PredictΒΆ

At the heart of this software package for emperical dynamic modeling is the k-nearest neighbors algorithm. In fact, the package uses scikit-learn’s nearest neighbor implementation for efficient calculation of distances and to retrieve the indices of the nearest neighbors. It is a good idea to understand the k-nearest neighbor algorithm before interpreting what this package implements.

For the regression case, we will look at a zoomed in version of trajectories from the lorenz system projected in two-dimenisonal space. The red dots are the actual points that make up the trajectory depicted by the blue line and the green box is the point that we want to forecast. The trajectory is clockwise.

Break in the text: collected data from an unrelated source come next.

-- ==== Sys2Proof/Machine/State.lean ====
section
/-!
DEFINITION. The state of the module as plain data: sheaves and their lanes, cores, engines' queues, units, launches,
graphs, jobs, incumbents, contexts, memory, links, power, repair and trust; the reasons a step can stop; and the state
right after module reset.
-/
namespace Sys2Proof.Machine

/-! ### Values that carry poison -/

/-- Why a value is poison (R195, R290); `lost` is that of an atomic whose reply is lost for good (R388). -/
inductive PoisonKind where
  | notPresent | highWater | brokenRemote | uncorrected | race | unserviceable | lost
  deriving DecidableEq, Repr, Inhabited

/-- Poison of a register value or of a lane's access: kind, cause code of R196 once unserviceable, address; of an uncorrected
error also the 8-byte words that read badly, each of the window or of memory, for the retry (R360). -/
structure Poison where
  kind : PoisonKind := .notPresent
  cause : Nat := 0
  addr : DWord := 0
  words : List (Bool × Nat) := []
  deriving DecidableEq, Repr, Inhabited

/-! ### Lanes and sheaves -/

/-- Life of a lane (R84): live, exited, or culled. -/
inductive Life where
  | live | exited | culled
  deriving DecidableEq, Repr, Inhabited

/-- The wait at which a lane is held (R84, R94, R137, R157, R174, R318, R332, R334): a barrier's flag operation, a trapping
word that waits for another handler, and an `EXIT` whose park has not ended, among them. -/
inductive Hold where
  | none
  | lwait (flag : Nat)
  | hwait (full : Bool) (handle : Nat)
  | bar (op : Nat)
  | cwait (level : Nat)
  | queue (id : Nat)
  | trap
  | exit
  deriving DecidableEq, Repr, Inhabited

/-- What is left of a SCHED group (R72): the stall counts still to come, and the wait mask if the first governed word
has not issued. -/
structure Sched where
  stalls : List Nat := []
  wait : BitVec 12 := 0
  deriving DecidableEq, Repr, Inhabited

/-- The fields of an XMOD hint (R75). -/
structure XMod where
  flag : BitVec 4 := 15
  scope : BitVec 4 := 0
  cv : Bool := false
  colour : BitVec 3 := 0
  cp : BitVec 2 := 0
  form : BitVec 4 := 0
  /-- Its reserved bits were set, or a second `XMOD` stood before the same word: the attached word traps. -/
  bad : Bool := false
  deriving DecidableEq, Repr, Inhabited

/-- The state of one lane that is not a numbered register. -/
structure LaneSt where
  pc : DWord := 0
  life : Life := .live
  /-- The lane is in a handler (R94). -/
  handler : Bool := false
  /-- The six-bit pass count (R85). -/
  pass : Nat := 0
  limm : Option (BitVec 24) := none
  xmod : Option XMod := none
  sched : Option Sched := none
  /-- Cycle in which the lane's last non-hint word issued (R72). -/
  lastIssue : Nat := 0
  hold : Hold := .none
  /-- It waits at a `JOIN`, `LOOP` or `ENDL`, as its quadrant last judged its position there (R139, R140). -/
  joinHeld : Bool := false
  /-- The bound `BND` (R344). -/
  bnd : Word := 0
  /-- The recorded region start (R83) and the order in which starts were passed (R361). -/
  start : DWord := 0
  startSeq : Nat := 0
  /-- `RM`, `BP`, `CLR` as they stood at the region start, and which of them the open region has written (R361). -/
  startRm : Word := 0
  startBp : Word := 32
  startClr : Word := 0
  wroteRm : Bool := false
  wroteBp : Bool := false
  wroteClr : Bool := false
  /-- Replays in a row of the open region (R362). -/
  replays : Nat := 0
  /-- The open region is replayed in stepped form (R196). -/
  stepped : Bool := false
  /-- An implied fence of R292 stands at the region start. -/
  impliedFence : Bool := false
  /-- Poison that a result of the open region has returned, or a faulted store of it (R185): the first, and those after it. -/
  poisoned : Option Poison := none
  alsoMet : List Poison := []
  /-- The page that the lane's next word waits to have translated before it issues, or to be fetched from, and how the walk for it ended
  where it found no leaf (R196, R357). -/
  asked : Option (Nat × Option PoisonKind) := none
  /-- What the lane's own access met whose service was declined, or failed, for a word held before its issue (R196). -/
  declined : Option Poison := none
  /-- Reads of the open region whose single retry has failed: met again they are unserviceable (R196). -/
  failed : List Poison := []
  /-- The lane's synchronisation region (R288). -/
  syncRegion : Nat := 0
  deriving DecidableEq, Repr, Inhabited

/-- A word in flight that raised a flag: the lanes whose part is not complete (R79). Both kinds of count are read off
these. -/
structure FlagOp where
  id : Nat := 0
  flag : Nat := 0
  lanes : Mask := 0
  deriving DecidableEq, Repr, Inhabited

/-- A fixed-latency result not yet writable: register key, the value before, the cycle from which the new one reads, and the poison
that the register held before (R77, R78, R101). -/
structure Pending where
  key : Nat := 0
  old : Word := 0
  ready : Nat := 0
  poison : Option Poison := none
  deriving DecidableEq, Repr, Inhabited

/-- Where an access goes (R178). -/
inductive Space where
  | sp | pv | g | ga
  deriving DecidableEq, Repr, Inhabited

/-- What comes back for a lane: a load's bytes, a stream element, or a value already fixed at the home. -/
inductive ReplyKind where
  | load | pop (stream : Nat) (element : Nat) | value (words : List Word)
  | poison
  deriving DecidableEq, Repr, Inhabited

/-- An outstanding part of one lane: a load, a pop or a return (R181, R192, R199). -/
structure Outstanding where
  id : Nat := 0
  lane : Nat := 0
  kind : ReplyKind := .load
  space : Space := .sp
  ea : DWord := 0
  size : Nat := 0
  /-- Sign-extend a narrow value (R180). -/
  signed : Bool := false
  /-- Destination field and how many registers it takes. -/
  dst : BitVec 7 := 120
  regs : Nat := 1
  /-- Flag operation, 0 for none. -/
  op : Nat := 0
  /-- An acquire: scope code, 0 for a plain load (R189). -/
  acquire : Nat := 0
  /-- Cache policy of the word (R75). -/
  cp : Nat := 0
  /-- The peer or the host that has performed an atomic and whose reply is still to come, and the number of the request (R383, R388). -/
  peer : Option Nat := none
  request : Nat := 0
  pc : DWord := 0
  /-- The lane's open region waits for this result; an atomic's return does not belong to one. -/
  inRegion : Bool := true
  /-- The synchronisation region that the access belongs to (R288). -/
  region : Nat := 0
  deriving DecidableEq, Repr, Inhabited

/-- One lane's part of a store-queue entry. -/
structure StorePart where
  lane : Nat := 0
  ea : DWord := 0
  bytes : List Byte := []
  /-- Where translation put it (a memory key), through a leaf of which first page and how many, or why translation faulted. -/
  phys : Option Nat := none
  span : Nat × Nat := (0, 0)
  fault : Option Poison := none
  /-- The synchronisation region that the access belongs to (R288). -/
  region : Nat := 0
  deriving DecidableEq, Repr, Inhabited

/-- A store-queue entry: one store word (R182), or a push to a write stream (R200). -/
structure StoreEntry where
  id : Nat := 0
  space : Space := .sp
  parts : List StorePart := []
  colour : Nat := 0
  /-- Cache policy of the word (R75). -/
  cp : Nat := 0
  /-- A QWR: the stream it pushes to. -/
  stream : Option Nat := none
  pc : DWord := 0
  deriving DecidableEq, Repr, Inhabited

/-- The park of a sheaf after a Y word: the lanes of the words that parked it, and those positions whose stores commit when the
park ends (R82). -/
structure Park where
  lanes : Mask := 0
  late : List Mask := []
  deriving DecidableEq, Repr, Inhabited

/-- The five kinds of trap of R35, in its order. -/
inductive TrapKind where
  | emul | lane | idle | race | refused
  deriving DecidableEq, Repr, Inhabited

/-- A trap that waits for its entry (R92): the lanes, and what the presentation registers will hold. -/
structure TrapRec where
  kind : TrapKind := .emul
  lanes : Mask := 0
  emw : Word := 0
  emg : Word := 0
  emd : Word := 0
  ema : Word := 0
  emb : Word := 0
  empc : DWord := 0
  /-- Cause, address and lanes for the error queue. -/
  cause : Nat := 0
  addr : DWord := 0
  who : Mask := 0
  /-- The faulting lanes, ascending, each with its code and its address. -/
  faults : List (Nat × Nat × DWord) := []
  deriving DecidableEq, Repr, Inhabited

/-- How far the service of a fault has come (R360). -/
inductive Service where
  | none | reported | atDriver | serviced | unserviceable
  deriving DecidableEq, Repr, Inhabited

/-- A fault of the sheaf that awaits service: the lanes that will replay and what they met. -/
structure Awaiting where
  lanes : Mask := 0
  poison : Poison := {}
  stage : Service := .reported
  /-- Met in stepped replay or by an atomic before issue: nothing replays when it is serviced. -/
  inPlace : Bool := false
  /-- Then, the lanes whose own access met it, with what each met (R196). -/
  met : List (Nat × Poison) := []
  deriving DecidableEq, Repr, Inhabited

/-- An element that a read stream has fetched: number, value, poison. -/
structure StreamElem where
  k : Nat := 0
  value : DWord := 0
  poison : Option Poison := none
  deriving DecidableEq, Repr, Inhabited

/-- A stream register (R198 to R201). -/
structure StreamReg where
  bound : Bool := false
  base : DWord := 0
  stride : DWord := 0
  count : Nat := 0
  sp : Bool := false
  write : Bool := false
  wide : Bool := false
  kind : Nat := 0
  index : DWord := 0
  /-- Next element to fetch, next to give out, next to write. -/
  fetched : Nat := 0
  given : Nat := 0
  buffer : List StreamElem := []
  /-- Tentative pops: lane and element (R201); those rewound wait to be given to their lane again. -/
  tentative : List (Nat × StreamElem) := []
  rewound : List (Nat × StreamElem) := []
  deriving DecidableEq, Repr, Inhabited

/-- A timed result: when it is written, to which lanes and registers, and the flag part that falls with it. -/
structure Timer where
  due : Nat := 0
  lanes : Mask := 0
  dst : BitVec 7 := 120
  /-- Per lane: the words to write. -/
  words : List (Nat × List Word) := []
  op : Nat := 0
  deriving DecidableEq, Repr, Inhabited

/-- A sheaf: 32 lanes and the registers they share (Part 1 of the manual). It stands at a core and a slot, or nowhere
while it is saved. -/
structure Sheaf where
  unit : Nat := 0
  /-- Index within the unit. -/
  index : Nat := 0
  place : Option (Nat × Nat) := none
  /-- Generation of the slot when the sheaf was placed (R364). -/
  gen : Nat := 0
  /-- Private sheaf number (R359). -/
  privNo : Nat := 0
  lanes : Store LaneSt := {}
  /-- Thread registers, key 32 × register + lane. -/
  v : Store Word := {}
  vPoison : Store (Option Poison) := {}
  /-- Uniform registers 0 to 63. -/
  u : Store Word := {}
  uPoison : Store (Option Poison) := {}
  /-- Predicates 0 to 6, one bit a lane. -/
  p : Store Mask := {}
  lc : Store Word := {}
  bp : Word := 32
  rm : Word := 0
  clr : Word := 0
  bndc : Word := 0
  scc : Word := 0
  emw : Word := 0
  emg : Word := 0
  emd : Word := 0
  ema : Word := 0
  emb : Word := 0
  empc : DWord := 0
  flagOps : List FlagOp := []
  /-- The flag parts as they stood when the previous cycle of the core ended: what a wait tests (R80). -/
  flagsBefore : List FlagOp := []
  /-- The lanes that the cull test of this cycle finds dominated, the replica read as the previous cycle left it (R346). -/
  doomed : Mask := 0
  pending : List Pending := []
  outstanding : List Outstanding := []
  storeQueue : List StoreEntry := []
  timers : List Timer := []
  park : Option Park := none
  trap : Option TrapRec := none
  /-- Further traps of words whose first trap has been taken: they are entered once no handler of the sheaf runs (R193). -/
  trapsAfter : List TrapRec := []
  awaiting : List Awaiting := []
  streams : Store StreamReg := {}
  /-- Stores committed, and performed at the widest scope, per colour (R333). -/
  committed : Store Nat := {}
  drained : Store Nat := {}
  /-- The watchdog count, and whether a word issued in this cycle (R374). -/
  watchdog : Nat := 0
  issued : Bool := false
  /-- A save has stopped the sheaf (R367). -/
  stopped : Bool := false
  /-- It has been restored, and no word of it but hints has issued since (R73, R373). -/
  restored : Bool := false
  deriving DecidableEq, Repr, Inhabited

/-! ### Cores and engines -/

/-- State of a handle (R173). -/
inductive HState where
  | free | filling | full | draining
  deriving DecidableEq, Repr, Inhabited

structure Handle where
  state : HState := .free
  err : Bool := false
  torn : Bool := false
  ovf : Bool := false
  size : Nat := 0
  /-- The slot its last binding named, when that binding was an MBIND (R211). -/
  lastSlot : Option Nat := none
  /-- Cycle of its core in which an `HREL` last released it (R177). -/
  relAt : Option Nat := none
  deriving DecidableEq, Repr, Inhabited

/-- A slot of operand memory with its claim and descriptor (R171, R206). -/
structure Slot where
  claim : Option Nat := none
  bound : Bool := false
  handle : Nat := 0
  elem : Nat := 0
  prec : Nat := 0
  inf : Bool := false
  masked : Bool := false
  image : Store Byte := {}
  poison : Store Bool := {}
  deriving DecidableEq, Repr, Inhabited

/-- A layout record (R238), its extents and strides innermost first. -/
structure Layout where
  base : DWord := 0
  elem : Nat := 0
  store : Nat := 0
  inf : Bool := false
  check : Bool := false
  scale : Nat := 0
  exts : List Nat := []
  strides : List DWord := []
  deriving DecidableEq, Repr, Inhabited

/-- An endpoint record (R392). -/
structure Endpoint where
  raddr : DWord := 0
  rkey : Word := 0
  len : Nat := 0
  qpn : Nat := 0
  deriving DecidableEq, Repr, Inhabited

/-- The lanes that raised an engine entry, with the flag operation and the word's address. -/
structure Owner where
  sheaf : Nat := 0
  lanes : Mask := 0
  unit : Nat := 0
  ctx : Nat := 0
  op : Nat := 0
  dst : BitVec 7 := 120
  pc : DWord := 0
  deriving DecidableEq, Repr, Inhabited

/-- A copy (R245): route, handles, record addresses, records already read, limit, sampled RM. -/
structure CopyWork where
  route : Nat := 0
  h : Nat := 0
  sh : Option Nat := none
  srec : DWord := 0
  drec : DWord := 0
  src : Option Layout := none
  dst : Option Layout := none
  endpoint : Option Endpoint := none
  limit : Nat := 0
  rm : Word := 0
  /-- A fetcher copy of an MBIND. -/
  fetch : Bool := false
  /-- A copy node of a graph: its node; no handle changes state (R380). Its block's address while the block is still to be read. -/
  node : Option Nat := none
  block : Option DWord := none
  /-- Elements that were obtained before the slow path took the entry: number, code, scale (R258). -/
  got : List (Nat × Nat × Option Byte) := []
  deriving DecidableEq, Repr, Inhabited

structure GatherWork where
  h : Nat := 0
  table : Layout := {}
  dst : Layout := {}
  /-- 0 window, 1 slot, 2 virtual. -/
  dsp : Nat := 0
  idx : DWord := 0
  count : Nat := 0
  isp : Bool := false
  wide : Bool := false
  rm : Word := 0
  /-- Elements that have arrived, in destination order, while the others wait for the slow path (R254). -/
  got : List (Nat × Nat × Option Byte) := []
  deriving DecidableEq, Repr, Inhabited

_images/zoom_embedded_lorenz.png

In this section of the Lorenz attractor, we can see that the red points closest to the green box all follow the same trajectory. If we wanted to forecast this green box, we could grab the closest red point and see where that ends up. We would then say that this is where the green box will end up.

Grabbing more points, however, might prove to be useful since our box lies between a couple of the points. It might be better to average the trajectories of, for example, the three nearest points to make a forecast.

For this case, grabbing more and more near neighbor trajectory points will be detrimental to the forecast as those far away points are providing information from regions of the space that are not useful for projecting the local dynamics of our test, green point.

It is illustrative to see the effects of adding noise to this system as shown in the plot below.

_images/zoom_embedded_lorenz_noise.png

To the extent that noise becomes dominant relative to the local space dynamics, the gain from using only local trajectories goes away and predictability levels off or increases as one grabs more and more neighbor trajectories.